-- SOURCE DATA follows --
-- ==== Sys2Proof/Laws/Operands.lean ====
section
/-!
SUPPORT. What the delta and its class can be (40_interval_classifier.md).
-/

namespace Sys2Proof

/-- The modulus is a power of two, so it is not 0. -/
theorem Config.modulus_pos (c : Config) : 0 < c.modulus := Nat.pow_pos (by decide)

/-- W is at most 32, so a tick of 32 bits holds every W-bit value. -/
theorem Config.WellFormed.modulus_le {c : Config} (h : c.WellFormed) : c.modulus ≤ 2 ^ 32 :=
  Nat.pow_le_pow_right (by decide) h.1.2

end Sys2Proof

namespace Sys2Proof.Machine

/-- The delta as an integer: the exact difference modulo 2^W. -/
theorem delta_cast (c : Config) (a t : Tick) :
    (delta c a t : Int) = ((t.toNat : Int) - a.toNat) % c.modulus := by
  have hm := c.modulus_pos
  exact Int.toNat_of_nonneg (Int.emod_nonneg _ (by omega))

/-- The delta is a W-bit value. -/
theorem delta_lt_modulus (c : Config) (a t : Tick) : delta c a t < c.modulus := by
  have hm := c.modulus_pos
  have := Int.emod_lt_of_pos ((t.toNat : Int) - a.toNat) (show (0 : Int) < c.modulus by omega)
  have := delta_cast c a t
  omega

/-- The tick of a true time, where a tick holds every W-bit value. -/
theorem tickAt_toNat {c : Config} (h : c.WellFormed) (time : Nat) :
    (tickAt c time).toNat = time % c.modulus := by
  have := Nat.mod_lt time c.modulus_pos
  have := h.modulus_le
  rw [tickAt, BitVec.toNat_ofNat, Nat.mod_eq_of_lt (by omega)]

/-- What the first test that holds says of the delta, for each class (40_interval_classifier.md R81). -/
theorem classify_cases (c : Config) (d : Nat) :
    (classify c d = .abort ∧ c.abort ≤ d) ∨
    (classify c d = .leader ∧ d < c.abort ∧ c.leadMin ≤ d ∧ d ≤ c.leadMax) ∨
    (classify c d = .one ∧ d < c.abort ∧ c.oneMin ≤ d ∧ d ≤ c.oneMax) ∨
    (classify c d = .zero ∧ d < c.abort ∧ c.zeroMin ≤ d ∧ d ≤ c.zeroMax) ∨
    (classify c d = .noise ∧ d < c.abort) := by
  unfold classify
  split_ifs with h1 h2 h3 h4
  · exact .inl ⟨rfl, h1⟩
  · exact .inr (.inl ⟨rfl, by omega, h2⟩)
  · exact .inr (.inr (.inl ⟨rfl, by omega, h3⟩))
  · exact .inr (.inr (.inr (.inl ⟨rfl, by omega, h4⟩)))
  · exact .inr (.inr (.inr (.inr ⟨rfl, by omega⟩)))

end Sys2Proof.Machine
end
-- SOURCE DATA concluded --
• [EXERCISE DETAILS]: Copy out the entries above again, keeping them exact.

• [SOLUTION TO THIS EXERCISE]:
-- ==== Sys2Proof/Laws/Operands.lean ====
section
/-!
SUPPORT. What the delta and its class can be (40_interval_classifier.md).
-/

namespace Sys2Proof

/-- The modulus is a power of two, so it is not 0. -/
theorem Config.modulus_pos (c : Config) : 0 < c.modulus := Nat.pow_pos (by decide)

/-- W is at most 32, so a tick of 32 bits holds every W-bit value. -/
theorem Config.WellFormed.modulus_le {c : Config} (h : c.WellFormed) : c.modulus ≤ 2 ^ 32 :=
  Nat.pow_le_pow_right (by decide) h.1.2

end Sys2Proof

namespace Sys2Proof.Machine

/-- The delta as an integer: the exact difference modulo 2^W. -/
theorem delta_cast (c : Config) (a t : Tick) :
    (delta c a t : Int) = ((t.toNat : Int) - a.toNat) % c.modulus := by
  have hm := c.modulus_pos
  exact Int.toNat_of_nonneg (Int.emod_nonneg _ (by omega))

/-- The delta is a W-bit value. -/
theorem delta_lt_modulus (c : Config) (a t : Tick) : delta c a t < c.modulus := by
  have hm := c.modulus_pos
  have := Int.emod_lt_of_pos ((t.toNat : Int) - a.toNat) (show (0 : Int) < c.modulus by omega)
  have := delta_cast c a t
  omega

/-- The tick of a true time, where a tick holds every W-bit value. -/
theorem tickAt_toNat {c : Config} (h : c.WellFormed) (time : Nat) :
    (tickAt c time).toNat = time % c.modulus := by
  have := Nat.mod_lt time c.modulus_pos
  have := h.modulus_le
  rw [tickAt, BitVec.toNat_ofNat, Nat.mod_eq_of_lt (by omega)]

/-- What the first test that holds says of the delta, for each class (40_interval_classifier.md R81). -/
theorem classify_cases (c : Config) (d : Nat) :
    (classify c d = .abort ∧ c.abort ≤ d) ∨
    (classify c d = .leader ∧ d < c.abort ∧ c.leadMin ≤ d ∧ d ≤ c.leadMax) ∨
    (classify c d = .one ∧ d < c.abort ∧ c.oneMin ≤ d ∧ d ≤ c.oneMax) ∨
    (classify c d = .zero ∧ d < c.abort ∧ c.zeroMin ≤ d ∧ d ≤ c.zeroMax) ∨
    (classify c d = .noise ∧ d < c.abort) := by
  unfold classify
  split_ifs with h1 h2 h3 h4
  · exact .inl ⟨rfl, h1⟩
  · exact .inr (.inl ⟨rfl, by omega, h2⟩)
  · exact .inr (.inr (.inl ⟨rfl, by omega, h3⟩))
  · exact .inr (.inr (.inr (.inl ⟨rfl, by omega, h4⟩)))
  · exact .inr (.inr (.inr (.inr ⟨rfl, by omega⟩)))

end Sys2Proof.Machine
end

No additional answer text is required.